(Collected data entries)
-- ==== Sys2Proof/Laws/KeepPortOps.lean ====
section
/-!
SUPPORT. Laws/KeepPortOps.lean: the operations of Machine/PortOps.lean keep what Laws/Keep.lean lists.
-/
set_option linter.unreachableTactic false
set_option linter.unusedTactic false
set_option linter.unusedSimpArgs false
set_option linter.unusedVariables false

namespace Sys2Proof.Machine

@[simp] theorem State.cageChanged_keeps {Q : Mark} {s : State} (kp : Keeps Q s) (ch : Nat) :
    Keeps Q (State.cageChanged s ch) := by
  unfold State.cageChanged
  try dsimp only
  repeat' (first
    | (simp +contextual (maxDischargeDepth := 60) [*]; done)
    | split
    | intro _
    | refine State.each_keeps _ _ (fun _ _ _ => ?_) ?_)

@[simp] theorem State.ponLanesLost_keeps {Q : Mark} {s : State} (kp : Keeps Q s) :
    Keeps Q (State.ponLanesLost s) := by
  unfold State.ponLanesLost
  try dsimp only
  repeat' (first
    | (simp +contextual (maxDischargeDepth := 60) [*]; done)
    | split
    | intro _
    | refine State.each_keeps _ _ (fun _ _ _ => ?_) ?_)

@[simp] theorem State.ethLanesLost_keeps {Q : Mark} {s : State} (kp : Keeps Q s) :
    Keeps Q (State.ethLanesLost s) := by
  unfold State.ethLanesLost
  try dsimp only
  repeat' (first
    | (simp +contextual (maxDischargeDepth := 60) [*]; done)
    | split
    | intro _
    | refine State.each_keeps _ _ (fun _ _ _ => ?_) ?_)

@[simp] theorem State.refLost_keeps {Q : Mark} {s : State} (kp : Keeps Q s) (which : Nat) :
    Keeps Q (State.refLost s which) := by
  unfold State.refLost
  try dsimp only
  repeat' (first
    | (simp +contextual (maxDischargeDepth := 60) [*]; done)
    | split
    | intro _
    | refine State.each_keeps _ _ (fun _ _ _ => ?_) ?_)

end Sys2Proof.Machine
end

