-- ==== Sys2Proof/Laws/KeepWaypoint.lean ====
section
/-!
SUPPORT. Laws/KeepWaypoint.lean: the operations of Machine/Waypoint.lean keep what Laws/Keep.lean lists.
-/
set_option linter.unreachableTactic false
set_option linter.unusedTactic false
set_option linter.unusedSimpArgs false
set_option linter.unusedVariables false

namespace Sys2Proof.Machine

@[simp] theorem State.wpAction_keeps {Q : Mark} {s : State} (kp : Keeps Q s) (slot action arg : Nat) :
    Keeps Q (State.wpAction s slot action arg) := by
  unfold State.wpAction
  try dsimp only
  repeat' (first
    | (simp +contextual (maxDischargeDepth := 60) [*]; done)
    | split
    | intro _
    | refine State.each_keeps _ _ (fun _ _ _ => ?_) ?_)

@[simp] theorem State.wpExecute_keeps {Q : Mark} {s : State} (kp : Keeps Q s) (slot : Nat) (a : Armed) (now : Nat) :
    Keeps Q (State.wpExecute s slot a now) := by
  unfold State.wpExecute
  try dsimp only
  repeat' (first
    | (simp +contextual (maxDischargeDepth := 60) [*]; done)
    | split
    | intro _
    | refine State.each_keeps _ _ (fun _ _ _ => ?_) ?_)

@[simp] theorem State.wpTest_keeps {Q : Mark} {s : State} (kp : Keeps Q s) (slot : Nat) :
    Keeps Q (State.wpTest s slot) := by
  unfold State.wpTest
  try dsimp only
  repeat' (first
    | (simp +contextual (maxDischargeDepth := 60) [*]; done)
    | split
    | intro _
    | refine State.each_keeps _ _ (fun _ _ _ => ?_) ?_)

@[simp] theorem State.actionTick_keeps {Q : Mark} {s : State} (kp : Keeps Q s) :
    Keeps Q (State.actionTick s) := by
  unfold State.actionTick
  try dsimp only
  repeat' (first
    | (simp +contextual (maxDischargeDepth := 60) [*]; done)
    | split
    | intro _
    | refine State.each_keeps _ _ (fun _ _ _ => ?_) ?_)

theorem execActionTick_keeps {Q : Mark} {s : State} (kp : Keeps Q s) :
    KeepsO Q (execActionTick s) := by
  unfold execActionTick
  try dsimp only
  repeat' (first
    | (simp +contextual (maxDischargeDepth := 60) [*]; done)
    | split
    | intro _
    | refine State.each_keeps _ _ (fun _ _ _ => ?_) ?_)

end Sys2Proof.Machine
end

Instructions to follow: Your answer should consist only of the lines above between the line holding "unfold State.wpTest" and the line holding "unfold State.actionTick", inclusive, each transcribed exactly.

Output below:
  unfold State.wpTest
  try dsimp only
  repeat' (first
    | (simp +contextual (maxDischargeDepth := 60) [*]; done)
    | split
    | intro _
    | refine State.each_keeps _ _ (fun _ _ _ => ?_) ?_)

@[simp] theorem State.actionTick_keeps {Q : Mark} {s : State} (kp : Keeps Q s) :
    Keeps Q (State.actionTick s) := by
  unfold State.actionTick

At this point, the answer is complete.